■ DATA FOR THIS EXERCISE
---------------
-- ==== Sys2Proof/Tests/Slice0.lean ====
section
/-! SUPPORT. Tests of the model against the spec's words and the vectors of 95_test_vectors.md, and for each obligation
with hypotheses a witness that meets them. Every expected value comes from the spec. -/

namespace Sys2Proof.Tests

open Sys2Proof.Machine

/-- The state a step or a meaning answers, if it answers one. -/
def after (o : Host.Outcome State Fault Refusal) : Option State :=
  match o with
  | .next t => some t
  | .fault _ => none
  | .refused _ => none

/-- Idle, with "abc" in the message memory and LEN = 3 (V-SEQ, P1). -/
def abc : State := { State.reset with msg := [(0, 0x61), (1, 0x62), (2, 0x63)], len := 3 }

/-- "abc" just after START. -/
def abcStarted : State := { abc with cv := defaultIV, phase := .expand }

/-- "abc" in ROUND with the given round counter and working registers. -/
def abcRound (j : BitVec 6) (r : Words8) : State :=
  { abcStarted with phase := .round, j := j, regs := r, w := expandBlock (padBlock abc.msg 3 0) }

/-- "abc" in FEED, with the working registers its 64 rounds leave. -/
def abcFeed : State :=
  { abcRound 63 (rounds defaultConfig (expandBlock (padBlock abc.msg 3 0)) 64 defaultIV) with phase := .feed }

/-- The start state of V-CMD rows 5 to 9, 23 and 24: ROUND, j = 5, flags 0. -/
def midJob : State := { abcStarted with phase := .round, j := 5 }

/-! ## Well-formedness: each check refuses an ill-formed term -/

theorem test_wf_misaligned_read : (Instr.regRd 0x002).wf = false := by decide

theorem test_wf_offset_too_high_read : (Instr.regRd 0x1000).wf = false := by decide

theorem test_wf_misaligned_write : (Instr.regWr 0x00A 0).wf = false := by decide

theorem test_wf_offset_too_high_write : (Instr.regWr 0xFFFFFFFC 0).wf = false := by decide

theorem test_wf_illegal_nop : (Instr.illegal 0).wf = false := by decide

theorem test_wf_illegal_start : (Instr.illegal 1).wf = false := by decide

theorem test_wf_illegal_clear : (Instr.illegal 2).wf = false := by decide

theorem test_wf_last_offset : (Instr.regWr 0xFFC 0xFFFFFFFF).wf = true := by decide

/-! ## Decoding: words written out from R71, R72 and R73 -/

/-- P1, line 4: `wr LEN, 3` is KIND 01, ADDR 00000008, DATA 00000003. -/
theorem test_decode_regWr :
    decode (.hosttxn ⟨0b01, 0b00000000000000000000000000001000, 0b00000000000000000000000000000011⟩)
      = .ok (.regWr 0x008 3) := by decide

/-- The same record as R71's one bit string: bit 64 set (KIND = 1), ADDR at bit 32. -/
theorem test_decode_regWr_bits :
    decodeTableWord 72 0b010000000000000000000000000000100000000000000000000000000000000011
      = some (.regWr 0x008 3) := by decide

/-- P1, line 15: `rd BLKCNT`. -/
theorem test_decode_regRd : decode (.hosttxn ⟨0b00, 0x0000000C, 0⟩) = .ok (.regRd 0x00C) := by decide

/-- V-CMD 22: `rdb 0x00001000`. -/
theorem test_decode_msgRd : decode (.hosttxn ⟨0b10, 0x00001000, 0⟩) = .ok (.msgRd 4096) := by decide

/-- V-CMD 21: `wrb 5, 0x1FF`. -/
theorem test_decode_msgWr : decode (.hosttxn ⟨0b11, 0x00000005, 0x000001FF⟩) = .ok (.msgWr 5 0x1FF) := by decide

theorem test_decode_nop : decode (.cmd 0b00000000000000000000000000000000) = .ok .nop := by decide

theorem test_decode_start : decode (.cmd 0b00000000000000000000000000000001) = .ok .start := by decide

theorem test_decode_clear : decode (.cmd 0b00000000000000000000000000000010) = .ok .clear := by decide

/-- V-DEC: the first OP that is no command. -/
theorem test_decode_illegal_op : decode (.cmd 0x00000003) = .ok (.illegal 0x00000003) := by decide

/-- V-DEC: RSVD ≠ 0 although OP = CLEAR. -/
theorem test_decode_illegal_rsvd : decode (.cmd 0x80000002) = .ok (.illegal 0x80000002) := by decide

theorem test_decode_idle : decode (.phase 0b00) = .ok .idle := by decide

theorem test_decode_expand : decode (.phase 0b01) = .ok .expand := by decide

theorem test_decode_round : decode (.phase 0b10) = .ok .round := by decide

theorem test_decode_feed : decode (.phase 0b11) = .ok .feed := by decide

/-- V-CMD 20: both records are refused. -/
theorem test_decode_refused :
    decode (.hosttxn ⟨0, 0x00000002, 0⟩) = .error .misalignedOffset ∧
      decode (.hosttxn ⟨1, 0x00001000, 1⟩) = .error .offsetOutOfRange := by decide

/-- A bit outside the form is refused, as is a string longer than any form. -/
theorem test_decode_stray :
    decodeBits 8 0b100 = .error .strayBits ∧ decodeBits 72 (2 ^ 66) = .error .strayBits ∧
      decodeBits 80 0 = .error .noSuchForm := by decide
---------------
Select all lines in the listing that include the word "ADDR".

/-- P1, line 4: `wr LEN, 3` is KIND 01, ADDR 00000008, DATA 00000003. -/
/-- The same record as R71's one bit string: bit 64 set (KIND = 1), ADDR at bit 32. -/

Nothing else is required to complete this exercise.